In 1883, Lamb purchased the Magazine of American History, a financially struggling monthly founded in 1877. She devoted herself to editing the magazine for the last decade of her life, producing over fifty signed articles and more that were unsigned. She also published articles by others, original documents, book reviews, and other standard components of a professional historical journal at a time when there was little precedent for such an endeavor. The magazine ceased publication shortly after Lamb's death in 1893.

Lamb was elected to membership in fifteen historical and learned societies in the United States and Europe.
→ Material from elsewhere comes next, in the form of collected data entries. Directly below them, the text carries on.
/-- A byte as the matrix unit reads it, through the near slice in the issuer's lease domain (09 R210). -/
def matByte (s : State) (t : Nat) (th : Thread) (va : Word) : Nat :=
  let x := nearSector (s.core (tcore t)) va th.domain
  if x.st == .clean then x.data.toNat / 2 ^ (8 * (va.toNat % 32)) % 256
  else match viewOf s (va56 va), selector va with
    | some w, 0 => (viewByte s w (va56 va)).toNat
    | _, _ => match storage s (tcore t) va with
      | some loc => (threadSector s t th va loc).1.toNat / 2 ^ (8 * (va.toNat % 32)) % 256
      | none => 0
/-- n bytes as the matrix unit reads them. -/
def matBytes (s : State) (t : Nat) (th : Thread) (va : Word) (n : Nat) : Nat :=
  (List.range n).foldr (fun i acc => matByte s t th (va + BitVec.ofNat 64 i) + 256 * acc) 0
/-- Element k of a packed run at an address (04 R74). -/
def packedElem (s : State) (t : Nat) (th : Thread) (base : Word) (w k : Nat) : Nat :=
  matBytes s t th (base + BitVec.ofNat 64 (k * w / 8)) (max 1 (w / 8)) / 2 ^ (k * w % 8) % 2 ^ w
/-- Chunk mask of a row of an SMMA operand, bits at or above K/16 ignored (09 R211). -/
def chunkMask (s : State) (t : Nat) (th : Thread) (x : MatSide) (i k : Nat) : Nat :=
  matBytes s t th (x.row i) 2 % 2 ^ (k / 16)
/-- Kept chunks below chunk q. -/
def keptBelow (mask q : Nat) : Nat := ((List.range q).filter (fun j => mask / 2 ^ j % 2 == 1)).length
/-- Address of the record of chunk q. -/
def recordVa (x : MatSide) (i mask q : Nat) : Word := x.row i + BitVec.ofNat 64 (16 + 16 * keptBelow mask q)
/-- Position code p_t of a record. -/
def posCode (s : State) (t : Nat) (th : Thread) (rec_ : Word) (j : Nat) : Nat := matBytes s t th rec_ 2 / 2 ^ (2 * j) % 4
/-- Whether a record's positions rise within each pair (09 R211). -/
def recordOk (s : State) (t : Nat) (th : Thread) (rec_ : Word) : Bool :=
  (List.range 4).all (fun g => posCode s t th rec_ (2 * g) < posCode s t th rec_ (2 * g + 1))
/-- Bits of element k of row i; none for an element an SMMA operand elides. -/
def elemBits (s : State) (t : Nat) (th : Thread) (x : MatSide) (kk i k : Nat) : Option Nat :=
  let w := typeWidth x.fmt
  if x.sparse then
    let mask := chunkMask s t th x i kk
    if mask / 2 ^ (k / 16) % 2 = 0 then none
    else
      let r := recordVa x i mask (k / 16)
      match (List.range 8).find? (fun j => 4 * (j / 2) + posCode s t th r j == k % 16) with
      | some j => some (packedElem s t th (r + 8) w j)
      | none => none
  else some (packedElem s t th (x.row i) w k)
/-- The scale code of element k of row i (04 R92, R93; 09 R204; 10 R244): the address of its byte, none where it is 127. -/
def scaleVa (m : MatrixJob) (x : MatSide) (i k : Nat) : Option Word :=
  if !isBlockScaled x.fmt then none
  else match x.win with
    | some w =>
      let e := ((x.row i).toNat % 2 ^ 56 - windowStart w) * 8 / typeWidth x.fmt + k
      some (w.scale + BitVec.ofNat 64 (e / x.block))
    | none =>
      if m.c.tag then some (capCursor m.c.bits + BitVec.ofNat 64 (x.scaleAt + i * (m.shape.k / x.block) + k / x.block))
      else none
/-- As it was read at the start (09 R204). -/
def scaleCode (m : MatrixJob) (x : MatSide) (i k : Nat) : Nat :=
  match scaleVa m x i k with | some a => tget m.scales a.toNat 127 | none => 127

/-! ### Sums (04 R94, R95) -/

/-- The integer value of an element in an integer-class sum, of E2M1 twice its value (04 R80), and the exponent that goes
with its format (04 R95). -/
def intElem (t : BitVec 6) (bits : Nat) : Int :=
  if t == 14 then (match decodeFp t bits with
    | .fin neg m e => let v : Int := (m * 2 ^ (e + 1).toNat : Nat); if neg then -v else v
    | _ => 0)
  else intVal t bits
def intExp (t : BitVec 6) : Int := if isPlaneType t then 8 - ((t.toNat : Int) - 18) else if t == 14 then -1 else 0
/-- Whether a job's sums are those of the integer class (09 R202). -/
def MatrixJob.integer (m : MatrixJob) : Bool := m.fa != 14 && isIntegerClass m.fa || m.fa == 14 && m.verd != .none
/-- A block sum of R95 rounded to FP32, and whether it is inexact, infinite or scaled by 0xFF. -/
def blockSum (fa fb : BitVec 6) (sa sb : Nat) (a b : List Int) : BitVec 32 × Bool :=
  if sa = 255 || sb = 255 then (BitVec.ofNat 32 (defaultNan f32), true)
  else
    let n : Int := ((a.zip b).map (fun x => x.1 * x.2)).sum
    let x := Fp.fin (n < 0) n.natAbs ((sa : Int) + sb - 254 + intExp fa + intExp fb)
    let f := round32 1 x
    (BitVec.ofNat 32 f, !((decodeFp f32 f).eq x))
/-- A chunk sum of R94: products in ascending k, exact. `rdn` is rounding mode RDN (04 R77). -/
def chunkSum (rdn : Bool) (a b : List Fp) : Fp :=
  match a.zip b with
  | [] => .fin false 0 0
  | x :: r => r.foldl (fun acc y => (Fp.add rdn acc (y.1.times y.2)).1) (x.1.times x.2)
/-- A chunk added to c (04 R94). -/
def addChunk (mode : Nat) (c : BitVec 32) (sum : Fp) : BitVec 32 :=
  let f := decodeFp f32 (round32 mode sum)
  BitVec.ofNat 32 (round32 mode (Fp.add (mode == 4) (decodeFp f32 c.toNat) f).1)
/-- A scaled element of a float-class operand (04 R92). -/
def floatElem (t : BitVec 6) (sc bits : Nat) : Fp :=
  if sc = 255 then .default else (decodeFp t bits).scale ((sc : Int) - 127)

/-! ### An operation block by block -/

/-- Whether an element is still computed. -/
def liveElem (x : BitVec 32 × VerdictWord) : Bool := x.2.vst == .isOpen || x.2.vst == .kept
/-- Rows of a side that some live element uses. -/
def liveRows (sh : MmaShape) (elems : List (BitVec 32 × VerdictWord)) (rowSide : Bool) : List Nat :=
  let e (i j : Nat) : Bool := match elems[i * sh.n + j]? with | some x => liveElem x | none => false
  if rowSide then (List.range sh.m).filter (fun i => (List.range sh.n).any (fun j => e i j))
  else (List.range sh.n).filter (fun j => (List.range sh.m).any (fun i => e i j))
/-- The runs of bytes a row's block needs: address and length. -/
def blockRuns (s : State) (t : Nat) (th : Thread) (kk : Nat) (x : MatSide) (i q b : Nat) : List (Word × Nat) :=
  if x.sparse then
    let mask := chunkMask s t th x i kk
    (x.row i, 2) :: ((List.range (b / 16)).filter (fun j => mask / 2 ^ (q * b / 16 + j) % 2 == 1)).map
      (fun j => (recordVa x i mask (q * b / 16 + j), 16))
  else
    let w := typeWidth x.fmt
    [(x.row i + BitVec.ofNat 64 (q * b * w / 8), b * w / 8)]
/-- The refusal of a run as the unit fetches it (09 R210): what the near slice holds clean is not fetched. -/
def runFault (s : State) (t : Nat) (th : Thread) (r : Word × Nat) : Option (Code × Word) :=
  (sectorsOf r.1 r.2).foldl (fun f va =>
    match f with
    | some _ => f
    | none =>
      let c := tcore t
      if (nearSector (s.core c) va th.domain).st == .clean && !markAt s va 32 (targetCore s c va) then none
      else match readCheck s (tcore t) (matrixOwner (tcore t)) (readSectors s va 32) with
        | some c => some (c, va)
        | none => none) none
/-- The runs a block fetches: those of the rows that a live element uses (09 R210). -/
def blockFetch (s : State) (t : Nat) (th : Thread) (m : MatrixJob) (acc : MatAcc) (q : Nat) : List (Word × Nat) :=
  let side (x : MatSide) (rows : List Nat) : List (Word × Nat) :=
    (rows.map (fun i => blockRuns s t th m.shape.k x i q m.blk)).flatten
  side m.sideA (liveRows m.shape acc.elems true) ++ side m.sideB (liveRows m.shape acc.elems false)
/-- The first fault of a block's fetch: A rows, then B rows, ascending. -/
def blockFault (s : State) (t : Nat) (th : Thread) (m : MatrixJob) (acc : MatAcc) (q : Nat) : Option (Code × Word) :=
  let b := m.blk
  let sh := m.shape
  let side (x : MatSide) (rows : List Nat) (f : Option (Code × Word)) : Option (Code × Word) :=
    rows.foldl (fun f i =>
      (blockRuns s t th sh.k x i q b).foldl (fun f r =>
        match f with
        | some _ => f
        | none => match runFault s t th r with
          | some c => some c
          | none => if x.sparse && r.2 == 16 && !recordOk s t th r.1 then some (.formatMismatch, r.1) else none) f) f
  side m.sideB (liveRows sh acc.elems false) (side m.sideA (liveRows sh acc.elems true) none)
/-- A elements stored in block q of row i (09 R213). -/
def storedInBlock (s : State) (t : Nat) (th : Thread) (m : MatrixJob) (i q : Nat) : Nat :=
  if m.shape.sparse then 8 * ((blockRuns s t th m.shape.k m.sideA i q m.blk).length - 1) else m.blk
/-- Integer values of block q of row i. -/
def intBlock (s : State) (t : Nat) (th : Thread) (m : MatrixJob) (x : MatSide) (i q : Nat) : List Int :=
  (List.range m.blk).map (fun k => match elemBits s t th x m.shape.k i (q * m.blk + k) with | some v => intElem x.fmt v | none => 0)
/-- Float values of chunk ch of row i; none where an SMMA operand elides the whole chunk. -/
def floatChunk (s : State) (t : Nat) (th : Thread) (m : MatrixJob) (x : MatSide) (i ch : Nat) : Option (List Fp) :=
  let elided : Bool := x.sparse && chunkMask s t th x i m.shape.k / 2 ^ ch % 2 == 0
  if elided then none
  else some ((List.range 16).map (fun k =>
    let e := 16 * ch + k
    match elemBits s t th x m.shape.k i e with
    | some v => floatElem x.fmt (scaleCode m x i e) v
    | none => if scaleCode m x i e = 255 then .default else .fin false 0 0))
/-- Scale pairs of the blocks of element (i, j). DEDUCED (log 17): where a row starts inside a block of its window, the scale
of a sum block is that of its first element, while a floating sum takes each element's own (04 R93). -/
def scalePairs (m : MatrixJob) (i j : Nat) : List (Nat × Nat) :=
  (List.range (m.shape.k / m.blk)).map (fun q =>
    (scaleCode m m.sideA i (q * m.blk), scaleCode m m.sideB j (q * m.blk)))
/-- Whether a job samples a threshold (09 R205). -/
def MatrixJob.sampled (m : MatrixJob) : Bool := m.verd == .ge || m.verd == .topk
/-- The values that the threshold of a core's operation has had since its start, oldest first. -/
def Core.thetas (k : Core) : List (BitVec 32) := match k.theta with | some x => x.2 | none => []
/-- Which of n values a block samples, when its forerunner sampled value i: any from there on (09 R215; log 3). -/
def thetaAt (draw n i : Nat) : Nat := i + (Config.freeWord draw).toNat % max 1 (n - i)
/-- The refusal of a sample: a relaxed read is no RACE here, but may meet a poisoned sector or a mark cell (09 R215, 10 R243). -/
def thetaFault (s : State) (c : Nat) (m : MatrixJob) : Option (Code × Word) :=
  let va := capCursor m.thr.bits
  if !m.sampled then none
  else match storage s c va with
    | none => some (.machine, va)
    | some loc => if markAt s va 4 (holder loc) then some (.wrongClass, va) else if s.poisonAt loc then some (.poison, va) else none
/-- The next block of a job for every live element. -/
def matBlock (s : State) (t : Nat) (th : Thread) (m : MatrixJob) : MatAcc :=
  let sh := m.shape
  let acc := m.acc
  let q := acc.next
  match acc.fault with
  | some _ => acc
  | none =>
    match (match thetaFault s (tcore t) m with | some f => some f | none => blockFault s t th m acc q) with
    | some f => { acc with fault := some f }
    | none =>
      let vs := (s.core (tcore t)).thetas
      let ti := if vs.isEmpty then acc.theta else thetaAt s.draws vs.length acc.theta
      let theta := decodeFp f32 (vs.getD ti 0).toNat
      let work := ((List.range sh.m).map (fun i =>
        storedInBlock s t th m i q * ((List.range sh.n).filter (fun j =>
          match acc.elems[i * sh.n + j]? with | some x => liveElem x | none => false)).length)).sum
      let ra := (List.range sh.m).map (fun i => intBlock s t th m m.sideA i q)
      let rb := (List.range sh.n).map (fun j => intBlock s t th m m.sideB j q)
      let fa := (List.range sh.m).map (fun i => (List.range (m.blk / 16)).map (fun u => floatChunk s t th m m.sideA i (q * m.blk / 16 + u)))
      let fb := (List.range sh.n).map (fun j => (List.range (m.blk / 16)).map (fun u => floatChunk s t th m m.sideB j (q * m.blk / 16 + u)))
      let one (idx : Nat) (x : BitVec 32 × VerdictWord) : BitVec 32 × VerdictWord :=
        let i := idx / sh.n
        let j := idx % sh.n
        if m.integer then
          let sc := scalePairs m i j
          let f := blockSum m.fa m.fb (sc.getD q (127, 127)).1 (sc.getD q (127, 127)).2 (ra.getD i []) (rb.getD j [])
          if m.verd == .none then
            (BitVec.ofNat 32 (round32 1 ((decodeFp f32 x.1.toNat).plus (decodeFp f32 f.1.toNat))), x.2)
          else
            let a := magErr m.fa
            let b := magErr m.fb
            monitorStep ⟨m.verd, m.need, theta, q, remBound a.1 b.1 m.blk sc q, truncBound a b m.blk sc q,
              tailOf (m.e.bits.setWidth 32)⟩ f.1 f.2 x.1 x.2
        else
          (((fa.getD i []).zip (fb.getD j [])).foldl (fun c y =>
            match y with
            | (some a, some b) => addChunk m.round c (chunkSum (m.round == 4) a b)
            | _ => c) x.1, x.2)
      { acc with
        work := acc.work + work
        theta := ti
        next := q + 1
        elems := (List.range acc.elems.length).zip acc.elems |>.map (fun y => one y.1 y.2) }
/-- Elements of the tile as an operation starts on them (09 R209, R196, R90). -/
def startElems (tl : Tile) (m : MatrixJob) : List (BitVec 32 × VerdictWord) :=
  (List.range (m.shape.m * m.shape.n)).map (fun i =>
    let c := tget tl.elems i 0
    let w := tget tl.verd i VerdictWord.reset
    if m.zero then (0, VerdictWord.reset)
    else if m.verd == .none then
      (if w.vst == .isFalse || w.vst == .isTrue then c ||| 0x400000 else c, { w with vst := .isOpen })
    else (c, w))
/-- Whether a bf16 operand element of a job is abandoned (09 R207 step 6). -/
def operandAbandoned (s : State) (t : Nat) (th : Thread) (m : MatrixJob) : Bool :=
  let side (x : MatSide) : Bool := x.fmt == 11 && (List.range x.rows).any (fun i =>
    (List.range m.shape.k).any (fun k => match elemBits s t th x m.shape.k i k with | some v => isAbandoned 11 v | none => false))
  !m.pass && (side m.sideA || side m.sideB)
/-- Addresses of the scale bytes that a job's blocks from q on use; rows start 8 elements apart at least, and so do the blocks within
them. -/
def MatrixJob.scaleFrom (m : MatrixJob) (q : Nat) : List Word :=
  let of (x : MatSide) : List Word := (List.range x.rows).flatMap (fun i =>
    (List.range (m.shape.k / 8)).filterMap (fun j => if 8 * j < q * m.blk then none else scaleVa m x i (8 * j)))
  (of m.sideA ++ of m.sideB).foldl (fun l a => if l.contains a then l else l ++ [a]) []
def MatrixJob.scaleBytes (m : MatrixJob) : List Word := m.scaleFrom 0
/-- Scale bytes of a job fetched first: the first refusal (09 R210). -/
def scaleFault (s : State) (t : Nat) (th : Thread) (m : MatrixJob) : Option (Code × Word) :=
  m.scaleBytes.foldl (fun f a => match f with | some _ => f | none => runFault s t th (a, 1)) none
/-- A job as it starts: an abandoned operand, or a refused scale byte, is its fault (09 R207 step 6, R210). -/
def matStart (s : State) (t : Nat) (th : Thread) (tl : Tile) (m : MatrixJob) : MatAcc :=
  ⟨startElems tl m, 0, if operandAbandoned s t th m then some (.abandonedOperand, 0) else scaleFault s t th m, 0, 0⟩
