/-! ### What HOME_ACKNOWLEDGEMENT finishes -/

/-- Whether a FENCE `.sys` still waits for a write to a port or to host space (13 R327). -/
def portsBusy (th : Thread) : Bool :=
  th.ops.any (fun x => (match x.act with | .store .. => true | _ => false) && !x.isSettled)
/-- Whether a read that a thread issued before an operation is not yet performed: an acquiring FENCE comes after it (13 R322). -/
def readsBefore (th : Thread) (o : Op) : Bool :=
  th.ops.any (fun x => decide (x.id < o.id) && x.act.readsWords && !x.isSettled && (match x.act with | .pref _ => false | _ => true))
/-- The act of an instruction that stands ready after its release; none while it must wait. -/
def State.finishAct (s : State) (t : Nat) (th : Thread) (o : Op) : Option State :=
  let c := tcore t
  let status (s : State) (n : Nat) : State := s.completeOut t o [Val.ofWord (BitVec.ofNat 64 n)]
  match o.act with
  | .fence k sc =>
    if (sc == .sys && portsBusy th) || (k != .rel && readsBefore th o) then none
    else
      let s := if k == .rel then s else (s.acquireInv c (scopeHomes c sc)).endEpoch t
      some (s.completeOut t o [])
  | .spawn a n cl =>
    let r := s.spawnAct t th a n cl
    (match r.2 with
    | .answer vs => some (r.1.completeOut t o vs)
    | .refuse f va => some (r.1.modThread t (fun x =>
        (x.modOp o.id (fun y => { y with phase := .refused f va })).rejoin))
    | _ => none)
  | .yield dl =>
    if aloneOp th o then some (s.yieldAct t o dl)
    else if (th.ops.filter (fun x => x.id != o.id)).all Op.isSettled then some (s.trapInstead t o) else none
  | .endTask =>
    if aloneOp th o then
      some ((s.modThread t (fun x => x.dropOp o.id)).endThread t 0 o.addr |>.settleDrains c)
    else if (th.ops.filter (fun x => x.id != o.id)).all Op.isSettled then some (s.trapInstead t o) else none
  | .hend =>
    if aloneOp th o then some ((s.hendAct t th).settleDrains c)
    else if (th.ops.filter (fun x => x.id != o.id)).all Op.isSettled then some (s.trapInstead t o) else none
  | .engine e =>
    let r := s.acceptEngine c e
    some (r.1.completeOut t o [r.2])
  | .mdrain tile _ _ => some ((s.drainAct t tile).completeOut t o [])
  | .dump =>
    let rest := th.ops.filter (fun x => x.id != o.id)
    if rest.all Op.isSettled then
      let r := s.dump th.domain (th.owner t) 1 c th.trapActive.toList
        (contextGranules s t th ((rest.map Op.settled).flatten ++ th.reinject))
      some (status r.1 r.2)
    else none
  | .lease op a dom =>
    let pages := pagesOf a.bits
    if forcing s t pages then none
    else
      let r := (s.walkPages pages).leaseAct t th op a dom
      (match r.2 with
      | some n => some (status r.1 n)
      | none => if r.1.threads == s.threads && o.ticks == 1 then none
        else some (r.1.modThread t (fun x => x.modOp o.id (fun y => { y with ticks := 1 }))))
  | .plbinv sc arg => let r := s.plbInvalidate sc arg; some (status r.1 r.2)
  | .pgmove page h f => if ticksBehind s page h then none else let r := (s.walkPages [page]).movePage t page h f; some (status r.1 r.2)
  | _ => some (s.completeOut t o [])

end Sys2Proof.Machine
end

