-- ==== Sys2Proof/Safety.lean ====
section
/-!
DEFINITION. What counts as a safe run, and the terms in which the statements speak: a unit that issues, the values it reads,
the state its own effect begins in, results written, deferred or left as operations, and what stays as it was.
-/

namespace Sys2Proof

/-- A step that goes on. -/
def Safe (s : Machine.State) : Prop := ∃ t, Machine.step s = .next t

/-- n steps, each of which goes on. -/
def SafeFor : Nat → Machine.State → Prop
  | 0, _ => True
  | n + 1, s => ∃ t, Machine.step s = .next t ∧ SafeFor n t

namespace Machine

/-- The canonical form of memory (log 5). -/
abbrev Memory.wf (m : List Host.Cell) : Bool := memWf m

/-- Thread `th` holds the turn and its unit `i` issues: the checks of 03 R67 (steps 6 and 7), the fetch (06 R133), absent
links (05 R110), presence (05 R100) and room in links and queues (03 R52) stop nothing, and its predicate does not turn it
off (03 R57). A re-injected unit has its predicate's answer behind it (15 R372). -/
abbrev Runs (i : Instr) (s : State) (th : Thread) : Prop :=
  s.issuer = some th ∧ issueCheck s s.cur th i = none ∧ (s.unit.replay = none → predOff i th = false)

/-- The values a unit reads at its issue: registers, z, popped links, or the captured slots of a re-injected one. -/
abbrev State.vals (s : State) (th : Thread) (i : Instr) : Vals := (s.begin s.cur th i).1
/-- The state in which a unit's own effect begins: its turn charged, its pops made, PCC past it. -/
abbrev State.begun (s : State) (th : Thread) (i : Instr) : State := (s.begin s.cur th i).2

/-- Where the unit issues, its effect is to put a value to d and nothing else. -/
def Yields (i : Instr) (d : Opn) (f : Vals → Thread → State → Val) : Prop :=
  ∀ s th, Runs i s th → exec i s = .next ((s.begun th i).putDest s.cur d (f (s.vals th i) th (s.begun th i)))
/-- As Yields, for a 64-bit result: every data bit above it 0, the tag clear (06 R121). -/
def YieldsWord (i : Instr) (d : Opn) (f : Vals → Thread → State → Word) : Prop :=
  Yields i d (fun v th s => Val.ofWord (f v th s))
/-- Where the unit issues and `ok` holds of its values, it goes on to `f` of the state its effect begins in. -/
def Effects (i : Instr) (ok : Vals → Thread → State → Prop) (f : Vals → Thread → State → State) : Prop :=
  ∀ s th, Runs i s th → ok (s.vals th i) th (s.begun th i) →
    exec i s = .next (f (s.vals th i) th (s.begun th i))
/-- Where the unit issues and `ok` holds, it does not complete: it traps with a code and a cause address, and nothing it
read is consumed (15 R366, R367). -/
def Traps (i : Instr) (ok : Vals → Thread → State → Prop) (c : Code) (a : Vals → Thread → State → Word) : Prop :=
  ∀ s th, Runs i s th → ok (s.vals th i) th (s.begun th i) →
    exec i s = .next (({ s with issuing := false }).faultUnit s.cur th c (a (s.vals th i) th (s.begun th i)))

/-- A register of a thread of a state. -/
def State.regAt (s : State) (t k : Nat) : Option Reg := (s.thread t).map (fun th => th.reg k)
/-- Thread t holds an operation of which p is true. -/
def HasOp (s : State) (t : Nat) (p : Op → Prop) : Prop := ∃ th o, s.thread t = some th ∧ o ∈ th.ops ∧ p o

/-- Every byte of storage, FE bit, TAG bit and poison mark, and every owner field, is as before. -/
def SameStorage (s t : State) : Prop :=
  (∀ a, memByte t.mem a = memByte s.mem a) ∧ t.feEmpty = s.feEmpty ∧ t.tags = s.tags ∧ t.poison = s.poison ∧ t.owners = s.owners
/-- Every thread but one is as before. -/
def SameThreads (s t : State) (n : Nat) : Prop := ∀ m, m ≠ n → t.thread m = s.thread m
/-- The device outside threads, cores and storage is as before: homes, stations, messages, tables, the management registers,
GANGs, saved partitions, what was sent out, and the sequence of free values. -/
def SameDevice (s t : State) : Prop :=
  t.homes = s.homes ∧ t.stations = s.stations ∧ t.msgs = s.msgs ∧ t.fallout = s.fallout ∧ t.dev = s.dev ∧ t.gangs = s.gangs
  ∧ t.saved = s.saved ∧ t.loaded = s.loaded ∧ t.stalled = s.stalled ∧ t.out = s.out ∧ t.draws = s.draws ∧ t.cycle = s.cycle ∧ t.steps = s.steps ∧ t.agenda = s.agenda
/-- The per-thread registers other than general registers, PCC, TURNS, the flags of FPST and the generator are as before. -/
def SameStatus (a b : Thread) : Prop :=
  b.count = a.count ∧ b.sup = a.sup ∧ b.mode = a.mode ∧ b.crew = a.crew ∧ b.lead = a.lead ∧ b.drm = a.drm
  ∧ b.deadline = a.deadline ∧ b.taskid = a.taskid ∧ b.group = a.group ∧ b.trapcap = a.trapcap ∧ b.bankmask = a.bankmask
  ∧ b.domain = a.domain ∧ b.record = a.record ∧ b.edits = a.edits ∧ b.moves = a.moves ∧ b.trapActive = a.trapActive
  ∧ b.ranges = a.ranges ∧ b.lanes = a.lanes ∧ b.epoch = a.epoch ∧ b.written = a.written ∧ b.shed = a.shed

end Machine

end Sys2Proof
end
Lamb was a fixture in New York social circles; she had connections with many of the old families she chronicled in her historical writings. She also belonged to numerous historical and patriotic societies. She was twice invited to the White House: President Grover Cleveland gave a dinner in her honor in 1886; in 1889 President Benjamin Harrison recognized her contributions to the centennial celebration of Washington's inauguration with an invitation.

== Works ==
- The Play School Studies (4 vols., Boston, 1869)
- Aunt Mattie's Library, a series of books for children including: "Merry Christmas," "Drifting Goodword," "Fun and Profit" and "Sabbath Schools." (4 vols., Boston, 1871)
- Spicy, chronicles the great Chicago fire (New York, 1873)
- Harper's Magazine, 1876:
  - "Lyme, A Chapter of American Genealogy"
  - "Newark," a complete sketch of that city
  - "Tombs of Old Trinity"
- "State and Society in Washington," Harper's Magazine, Volume 56, Issue 334 (March 1878), pp. 481–500.
- "The Coast Survey," Harper's Magazine, 1879
- The Homes of America (New York, 1879)
- Memorial of Dr. J. D. Russ, a philanthropist (New York, 1880)
- The Christmas Owl: A Budget of Entertainment, editor, collection of poems shaped like an owl (New York, 1881)
- The Christmas Basket Holiday Entertainment, editor, shaped like an basket (New York, 1882)
- Snow and Sunshine (New York, 1882)
- "The American Life Saving Service," Harper's Magazine, 1882
- "Historical Sketch of New York," for the Tenth United States Census, 1883
- Wall Street in History (New York, 1883)
- Magazine of American History, 1884
  - "Unsuccessful Candidates for the Presidency of the Nation"
  - "The Van Rensselaer Manor"
- Magazine of American History, 1885
  - "The Framers of the Constitution"
  - "The Manor of Gardiner's Island"
  - "Sketch of Major-General John A. Dix"
- Magazine of American History, 1886
  - "The Van Cortlandt Manor House"
  - "Historic Homes in Lafayette Place"
  - "The Founder, Presidents and Homes of the New York Historical Society"
- Magazine of American History, 1887
  - "The Historic Homes of our Presidents"
  - "Historic Homes on Golden Hills"
  - "The Manor of Shelter Island"
- Magazine of American History, 1888
  - "Foundation of Civil Government beyond the Ohio River, 1788-1888"
  - "The Inauguration of Washington in 1789," written by special request of the New York Historical Society
- Magazine of American History, 1889
  - "Historic Homes and Landmarks in New York," three papers
  - "The Story of the Washington Centennial"
- Magazine of American History, 1890
  - "America's Congress of Historical Scholars"
  - "Our South American Neighbors"
  - "American Outgrowths of Continental Europe"
  - "The Golden Age of Colonial New York"
- "Formative Influences," The Forum, 1890
- Magazine of American History, 1891
  - "William H. Seward, a Great Public Character"
  - "Glimpses of the Railroad in History"
  - "The Royal Society of Canada"
  - "Some Interesting Facts about Electricity"
  - "A Group of Columbus Portraits"
  - "Judge Charles Johnson McCurdy"
- Magazine of American History, 1892
  - "The Walters Collection of Art Treasures"
  - "Progression of Steam Navigation, 1807-1892"
- The History of the City of New York: Its Origin, Rise, and Progress. (2 vols.) 1877-81 (her most noted work, the product of about fifteen years of patient labor and research)

She wrote about 50 shorter stories, and more than 100 historical and other papers in magazines.

== Death ==
Martha Lamb died of pneumonia in New York on January 2, 1893. Her funeral service was held at the Madison Square Presbyterian Church and she was buried in Spring Grove Cemetery in Florence, Massachusetts.